## What needs to be done
Return each line of the records holding the string "queue".

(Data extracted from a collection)
▼

-- ==== Sys2Proof/Machine/Messages.lean ====
section
/-! DEFINITION. Sys2Proof/Machine/Messages.lean: messages from `am.send` to acceptance, the mailbox, handlers, and the built-in
handlers that act on scratchpad (11 R244-R260). -/
namespace Sys2Proof.Machine

/-! ### Sending (11 R251, R254, R374) -/

/-- Two messages that must be accepted in release order: one destination, and in a large system one lane (11 R254). -/
def State.ordered (s : State) (a b : Msg) : Bool := a.source == b.source && a.dest == b.dest && (!s.large || a.lane == b.lane)

/-- Header bytes [3:0] of a message (11 R244). -/
def Msg.head (m : Msg) : Nat :=
  m.entry % 256 + (m.kind.toNat + m.len * 4 + m.lane.toNat * 32) * 2 ^ 8
    + (m.paddock.toNat + (if m.l1 then 32 else 0) + m.redel * 64) * 2 ^ 16

/-- The 64 bytes of a message, with the REASON of a reject (11 R244). -/
def Msg.bytes (m : Msg) (reason : BitVec 8) : List Byte :=
  leBytes 4 (m.head + reason.toNat * 2 ^ 24) ++ leBytes 4 m.id.toNat ++ leBytes 4 m.source.toNat ++ leBytes 4 m.dest.toNat ++
    m.payload.toList.flatMap fun d => leBytes 8 d.toNat

/-- A message leaves its send queue: towards its destination, over a link where that is another package's. Where no path remains a request
is answered UNREACH, and a reply is dropped, with nothing to answer it (11 R252, R261, R263; 17 R374; log 40). -/
def State.emit (s : State) (e : SendEntry) : State :=
  let m := e.msg
  let put := fun (s : State) (p : MsgPhase) => ({ s with msgs := s.msgs ++ [{ msg := m, rel := e.rel, phase := p }] } : State)
  if m.dest.toNat / 1024 = s.pkg.toNat then put s .toDest
  else if s.canLeave m.paddock then put (s.toLink m.paddock (if m.kind = 0 then 0 else 1) (m.bytes 0)) .toDest
  else if m.kind = 0 then put s (.rejected 3)
  else s

/-- What a tile of this package answers a message of another package, over a link: KIND 1 with no doublewords accepts, 2 refuses, 3
rejects (11 R244, R261; log 40). -/
def State.answer (s : State) (m : Msg) (kind : BitVec 2) (reason : BitVec 8) : State :=
  s.toLink m.paddock 1 ({ m with kind := kind, len := 0, source := m.dest, dest := m.source, payload := Vector.replicate 6 0 }.bytes reason)

/-- The messages of a send queue that may leave: those behind which nothing earlier to the same place is unaccepted, neither a message of
the queue nor an ack. -/
def sendable (ord : Msg → Msg → Bool) (acks : SendEntry → Bool) : List SendEntry → List SendEntry → List SendEntry × List SendEntry
  | _, [] => ([], [])
  | before, e :: es =>
    let go := e.phase == .waiting && !(before.any fun b => ord b.msg e.msg) && !(acks e)
    let e' := if go then { e with phase := SendPhase.sent } else e
    let (r, out) := sendable ord acks (before ++ [e]) es
    (e' :: r, if go then e :: out else out)

/-- An ack that the tile released before a message, and that may still be accepted where the message goes: on its way through switches,
which may lead it anywhere, at a tile of this package, or in another package (11 R254, 12 R278). -/
def State.ackBefore (s : State) (tile : Nat) (e : SendEntry) : Bool :=
  let gid := s.gid tile
  let lane := fun (l : BitVec 3) => !s.large || l == e.msg.lane
  (s.packets.any fun k => k.sources.contains gid && (match k.body with
    | .ack m r => decide (r < e.rel) && lane m.lane
    | _ => false)) ||
  (s.msgs.any fun f => f.msg.entry == 14 && f.phase == .toDest && decide (f.rel < e.rel) && s.ordered f.msg e.msg) ||
  (decide (e.msg.dest.toNat / 1024 ≠ s.pkg.toNat) &&
    s.farSheaves.any fun x => x.sources.contains gid && x.ack.any fun a => decide (a.1 < e.rel) && lane a.2)

/-- The send queue of a tile sends what it may. -/
def State.pump (s : State) (tile : Nat) : State :=
  let (q, out) := sendable s.ordered (s.ackBefore tile) [] (s.getTile tile).sendQ
  out.foldl State.emit (s.modTile tile fun t => { t with sendQ := q })

/-- Messages that a run releases, or the reply of a built-in, enter the send queue in order (11 R249, R253). -/
def State.releaseMsgs (s : State) (tile : Nat) (st : Option StrandId) (ms : List Msg) : State :=
  (s.modTile tile fun t =>
    { t with relNo := t.relNo + ms.length,
             sendQ := t.sendQ ++ ms.zipIdx.map fun p =>
               { msg := p.1, strand := st, rel := t.relNo + p.2, phase := .waiting, refusals := 0, backoff := 0 } }).pump tile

▲

## Result below
/-- A message leaves its send queue: towards its destination, over a link where that is another package's. Where no path remains a request
/-- The messages of a send queue that may leave: those behind which nothing earlier to the same place is unaccepted, neither a message of
the queue nor an ack. -/
/-- The send queue of a tile sends what it may. -/
/-- Messages that a run releases, or the reply of a built-in, enter the send queue in order (11 R249, R253). -/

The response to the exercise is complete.